▸ Problem:
From the entries below, please output exactly the lines starting at the one containing "cos(2 pi a / b). -/" and ending at the one containing "def sinTurn (a", both included.

━━━━━━

-- ==== Sys2Proof/Machine/Trig.lean ====
section
/-! DEFINITION. Sines, cosines and arctangents in fixed point, far beyond the precision that the roundings of R250, R251 and
R286 need, and the Hilbert transformer (R250). -/
namespace Sys2Proof.Machine

/-- The scale of fixed-point values. -/
def fxOne : Int := 2 ^ 128

/-- pi at that scale. -/
def fxPi : Int := 1069028584064966747859680373161870783301

/-- The sum of a Taylor series: the term at index k gives the next one through x^2 / ((k + 1)(k + 2)), with alternating
signs. -/
def taylor (x2 : Int) : Nat → Nat → Int → Int
  | 0, _, _ => 0
  | n + 1, k, t => t + taylor x2 n (k + 2) (-(t * x2 / fxOne / ((k + 1) * (k + 2) : Nat)))

/-- The angle of a fraction a / b of a turn, reduced to less than one turn either way. -/
def angleOf (a : Int) (b : Nat) : Int := 2 * fxPi * (a % (b : Int)) / (b : Int)

/-- cos(2 pi a / b). -/
def cosTurn (a : Int) (b : Nat) : Int := let x := angleOf a b; taylor (x * x / fxOne) 50 0 fxOne

/-- sin(2 pi a / b). -/
def sinTurn (a : Int) (b : Nat) : Int := let x := angleOf a b; taylor (x * x / fxOne) 50 1 x

/-- round_half_even(2^22 cos(2 pi a / b)) (R251, R286). -/
def cw (a b : Nat) : Int := roundDiv (2 ^ 22 * cosTurn a b) fxOne.toNat

/-- round_half_even(2^22 sin(2 pi a / b)) (R251, R286). -/
def sw (a b : Nat) : Int := roundDiv (2 ^ 22 * sinTurn a b) fxOne.toNat

/-- atan(t) for a fixed-point t of magnitude at most 1/4: t - t^3/3 + .... -/
def atanSeries (t2 : Int) : Nat → Nat → Int → Int
  | 0, _, _ => 0
  | n + 1, k, p => p / (k : Int) + atanSeries t2 n (k + 2) (-(p * t2 / fxOne))

/-- atan of a fraction y / x with 0 <= y <= x and 0 < x, by two halvings of the angle. -/
def atanFrac (y x : Nat) : Int :=
  let half := fun (t : Int) => t * fxOne / (fxOne + (Nat.sqrt ((fxOne * fxOne + t * t).toNat) : Int))
  let t := half (half ((y : Int) * fxOne / (x : Int)))
  4 * atanSeries (t * t / fxOne) 60 1 t

/-- round_half_even(65 536 atan2(y, x) / 2 pi) mod 65 536 (R286). -/
def phaseOf (y x : Int) : Nat :=
  let a := x.natAbs
  let b := y.natAbs
  if a = 0 ∧ b = 0 then 0
  else
    let q := if b ≤ a then atanFrac b a else fxPi / 2 - atanFrac a b
    let p := if 0 ≤ x then q else fxPi - q
    let r := if 0 ≤ y then p else -p
    (roundDiv (65536 * r) (2 * fxPi).toNat % 65536).toNat

/-- hb[m] for a positive odd m (R250). -/
def hilbertTap (m : Nat) : Int :=
  roundDiv (2 ^ 24 * (54 * fxOne + 46 * cosTurn m 64)) (100 * m * fxPi.toNat)

/-- hb[1], hb[3] to hb[31] (R250); hb[-m] is -hb[m], and even taps are 0. -/
def hilbertTaps : List Int := (List.range 16).map fun j => hilbertTap (2 * j + 1)

/-- gq of R250 for an output period of p slots and a cycle of num / den slots. -/
def hilbertGain (p num den : Nat) : Int :=
  let g := (List.range 16).foldl (fun a j => a + 2 * hilbertTaps.getD j 0 * sinTurn ((2 * j + 1) * p * den) num) 0
  if g ≤ 0 then 0 else roundDiv (2 ^ 47 * fxOne) g.toNat

end Sys2Proof.Machine
end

━━━━━━

▸ Result of the exercise:
/-- cos(2 pi a / b). -/
def cosTurn (a : Int) (b : Nat) : Int := let x := angleOf a b; taylor (x * x / fxOne) 50 0 fxOne

/-- sin(2 pi a / b). -/
def sinTurn (a : Int) (b : Nat) : Int := let x := angleOf a b; taylor (x * x / fxOne) 50 1 x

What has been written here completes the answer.